The second day of Benedict’s pilgrimage to this highly secular country was marked by a joyous open-air Mass that drew tens of thousands of pilgrims and a sober message for the entire continent.

“History has demonstrated the absurdities to which man descends when he excludes God from the horizon of his choices and actions,’’ Benedict said.

Church organizers estimated that 120,000 people packed a field beside an airport in the southern city of Brno for what was expected to be the biggest turnout of his trip. The Rev. Federico Lombardi, a spokesman for the Vatican, said that it was the largest turnout for a Mass in the history of the Czech Republic.

Cheering crowd members from the Czech Republic and neighboring countries, including Austria, Germany, Poland, and Slovakia, sang and waved Czech and Vatican flags.

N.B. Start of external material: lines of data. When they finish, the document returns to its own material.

/-! ### Two events -/

/-- A run of two events is the one and then the other. -/
theorem runSteps_two {s u t : State} {e f : Event} (hl : s.cfg.legal = true)
    (he : runEvent e { s with inputs := [f] } = .next u) (hf : runEvent f { u with inputs := [] } = .next t) :
    runSteps 2 { s with inputs := [e, f] } = .next t := by
  have heff := effect_of_runEvent he
  have hfirst : step { s with inputs := [e, f] } = .next u :=
    (step_event (s := { s with inputs := [e, f] }) hl rfl).trans he
  have hsecond : step u = .next t := (step_event (heff.cfg_eq ▸ hl) heff.inputs_eq).trans hf
  exact (runSteps_succ hfirst).trans (runSteps_succ hsecond)

/-- The eighth byte completes the request (R221). -/
theorem rxByte_eighth {s : State} (b : Byte) (hp : s.phase = .accum) (hc : s.rxCnt = 7) :
    rxByte b s = { s with rxBuf := cellsWrite s.rxBuf 7 b, rxCnt := 8, xfail := 0, phase := .exec } := by
  rw [rxByte_accum b hp (by omega), hc]; rfl

/-- Settles O41: the eighth byte completes the frame, which a timeout then leaves alone; or the timeout discards the
frame and the byte starts a new one. -/
theorem eighthByteAndTimeoutInEitherOrder : Obligations.EighthByteAndTimeoutInEitherOrder := by
  intro s b hl hp hc
  refine ⟨?_, ?_, fun es => ?_⟩
  · have hbyte := rxByte_eighth (s := { s with inputs := [.rxTimeout] }) b hp hc
    refine ⟨_, runSteps_two hl (congrArg Host.Outcome.next hbyte)
      (congrArg Host.Outcome.next (rxTimeout_of_not ?_)), rfl, rfl, rfl⟩
    exact fun h => nomatch h.1
  · have htimeout := rxTimeout_partial (s := { s with inputs := [.rxByte b] }) hp (show 0 < s.rxCnt by omega)
    exact ⟨_, runSteps_two hl (congrArg Host.Outcome.next htimeout)
      (congrArg Host.Outcome.next (rxByte_accum b hp (show 0 < 8 by omega))), rfl, rfl, rfl⟩
  · rw [admits_iff_perm rfl (by simp [hp])]
    simp only [InputCycle.events, rxReady, txValid, hp]
    exact List.perm_pair

/-- Settles O55: the last byte ends the response before the failure is counted, or the failure abandons the response
and the transport's readiness finds nothing to send. -/
theorem lastByteAndTransportErrorInEitherOrder : Obligations.LastByteAndTransportErrorInEitherOrder := by
  intro s hl hp hlast hlen hstop
  have hidle : idlePhase s = .accum := idlePhase_run s hstop
  refine ⟨?_, ?_, fun es => ?_⟩
  · have hsend := txByte_last (s := { s with inputs := [.xportErr] }) hp (show s.txIdx < s.cfg.txMax by omega) hlast
    refine ⟨_, runSteps_two hl hsend (congrArg Host.Outcome.next (xportErr_accum hidle)), hidle, rfl, rfl, rfl, ?_⟩
    rw [sentBytes_of_diag (s := toIdle (clearTx (transportOk (emit (.tx (txData s) true) s)))) rfl]
    exact sentBytes_of_tx rfl
  · have herr := xportErr_respond (s := { s with inputs := [.txReady] }) hp
    have hphase : (transportFailed (toIdle (clearTx { s with inputs := [.txReady] }))).phase =
        if 2 ≤ s.xfail then .fatal else .accum := by
      rw [transportFailed_eq, ← hidle]; rfl
    refine ⟨_, runSteps_two hl (congrArg Host.Outcome.next herr) (txByte_of_ne_respond ?_), hphase, rfl, rfl, rfl,
      sentBytes_of_diag rfl⟩
    show (transportFailed (toIdle (clearTx { s with inputs := [.txReady] }))).phase ≠ .respond
    rw [hphase]
    split_ifs <;> decide
  · rw [admits_iff_perm rfl (by simp [hp])]
    simp only [InputCycle.events, rxReady, txValid, hp]
    exact List.perm_pair.trans or_comm

/-! ### Reset -/

/-- Settles O56: a clock with reset high allows one order, whose one step is Reset. -/
theorem resetWinsItsClock : Obligations.ResetWinsItsClock := by
  intro c s t hrst hl
  have hone : ∀ es, c.Admits s es ↔ es = [.reset] := fun es => by rw [InputCycle.Admits, if_pos hrst]
  have hrun : runSteps 1 { s with inputs := [.reset] } = .next { State.boot s.cfg with outputs := s.outputs } :=
    runSteps_succ (step_event (s := { s with inputs := [.reset] }) hl rfl)
  constructor
  · rintro ⟨es, hadm, hes⟩
    obtain rfl := (hone es).1 hadm
    exact (Host.Outcome.next.inj (hrun.symm.trans hes)).symm
  · rintro rfl
    exact ⟨[.reset], (hone _).2 rfl, hrun⟩

/-! ### The handshakes -/

/-- Without a byte offered and without Reset nothing is stored in the receive buffer (R221). -/
theorem Effect.rx_kept {s t : State} {e : Event} (he : Effect s e t) (hb : ∀ b, e ≠ .rxByte b) (hr : e ≠ .reset) :
    t.rxBuf = s.rxBuf ∧ (t.rxCnt = s.rxCnt ∨ t.rxCnt = 0) := by
  cases he with
  | rxByte b => exact absurd rfl (hb b)
  | reset => exact absurd rfl hr
  | timeout | dropped | answered | errAccum | stopPartial => exact ⟨rfl, .inr rfl⟩
  | txMiddle | txLast | errRespond | stopEmpty | stopLatched | locAnswered | locWritten | passed =>
    exact ⟨rfl, .inl rfl⟩

/-- Without a ready transport no byte is sent (R224). -/
theorem Effect.sentBytes_eq {s t : State} {e : Event} (he : Effect s e t) (ht : e ≠ .txReady) :
    sentBytes t = sentBytes s := by
  cases he with
  | txMiddle | txLast => exact absurd rfl ht
  | timeout | dropped | answered | errAccum | errRespond | stopPartial => exact sentBytes_of_diag rfl
  | locAnswered | locWritten => exact sentBytes_of_loc rfl
  | rxByte | stopEmpty | stopLatched | reset | passed => rfl

/-- Settles O54: the events of the clock are those of its handshakes, and no step stores or sends without its event. -/
theorem bytesMoveOnlyOnAHandshake : Obligations.BytesMoveOnlyOnAHandshake := by
  intro c s es hrst hadm
  have hrx : ∀ b, .rxByte b ∈ es ↔ c.rxData = some b ∧ rxReady s = true := fun b =>
    (mem_iff_of_admits hrst hadm (by simp)).trans (rxByte_mem_events c s b)
  have htx : .txReady ∈ es ↔ c.txReady = true ∧ txValid s = true :=
    (mem_iff_of_admits hrst hadm (by simp)).trans (txReady_mem_events c s)
  have hreset : .reset ∉ es := fun h => reset_not_mem_events c s ((mem_iff_of_admits hrst hadm (by simp)).1 h)
  refine ⟨hrx, htx, fun t hrun => ⟨fun hready => ?_, fun hvalid => ?_⟩⟩
  · have hin : ∀ e ∈ es, (∀ b, e ≠ .rxByte b) ∧ e ≠ .reset := fun e he => by
      refine ⟨fun b hb => ?_, fun hr => hreset (hr ▸ he)⟩
      have hr := ((hrx b).1 (hb ▸ he)).2
      rw [hready] at hr; cases hr
    refine runSteps_keeps_of_inputs (s := { s with inputs := es })
      (p := fun e => (∀ b, e ≠ .rxByte b) ∧ e ≠ .reset)
      (I := fun u => u.rxBuf = s.rxBuf ∧ (u.rxCnt = s.rxCnt ∨ u.rxCnt = 0))
      ⟨nofun, nofun⟩ ?_ hin ⟨rfl, .inl rfl⟩ hrun
    rintro u v ⟨hbuf, hcnt⟩ ⟨hb, hr⟩ heff
    obtain ⟨hbuf', hcnt'⟩ := heff.rx_kept hb hr
    refine ⟨hbuf'.trans hbuf, ?_⟩
    rcases hcnt' with hcnt' | hcnt'
    · exact hcnt.imp hcnt'.trans hcnt'.trans
    · exact .inr hcnt'
  · have hin : ∀ e ∈ es, e ≠ .txReady := fun e he ht => by
      have hv := (htx.1 (ht ▸ he)).2
      rw [hvalid] at hv; cases hv
    exact runSteps_keeps_of_inputs (s := { s with inputs := es }) (p := fun e => e ≠ .txReady)
      (I := fun u => sentBytes u = sentBytes s) nofun
      (fun u v hu ht heff => (heff.sentBytes_eq ht).trans hu) hin rfl hrun

end Sys2Proof.Machine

The 82-year-old pontiff was making the three-day visit as Czechs prepare to mark 20 years since their 1989 Velvet Revolution shook off an atheistic communist regime that ruthlessly persecuted the Roman Catholic Church.

The pope warned that technical progress was not enough to “guarantee the moral welfare of society.’’

“Man needs to be liberated from material oppressions, but more profoundly, he must be saved from the evils that afflict the spirit,’’ Benedict told the crowd.

Later yesterday, in talks with leaders of other faiths and branches of Christianity, Benedict broadened his message to all of Europe. Lombardi said the pope shook hands with Jewish leaders at that meeting, but did not mention the atrocities of World War II. An estimated 80,000 Czech Jews perished in the Holocaust, which decimated the nation’s Jewish community.

Benedict is using the trip to recall communist-era religious repression and to urge Czechs to reconsider a faith many have abandoned.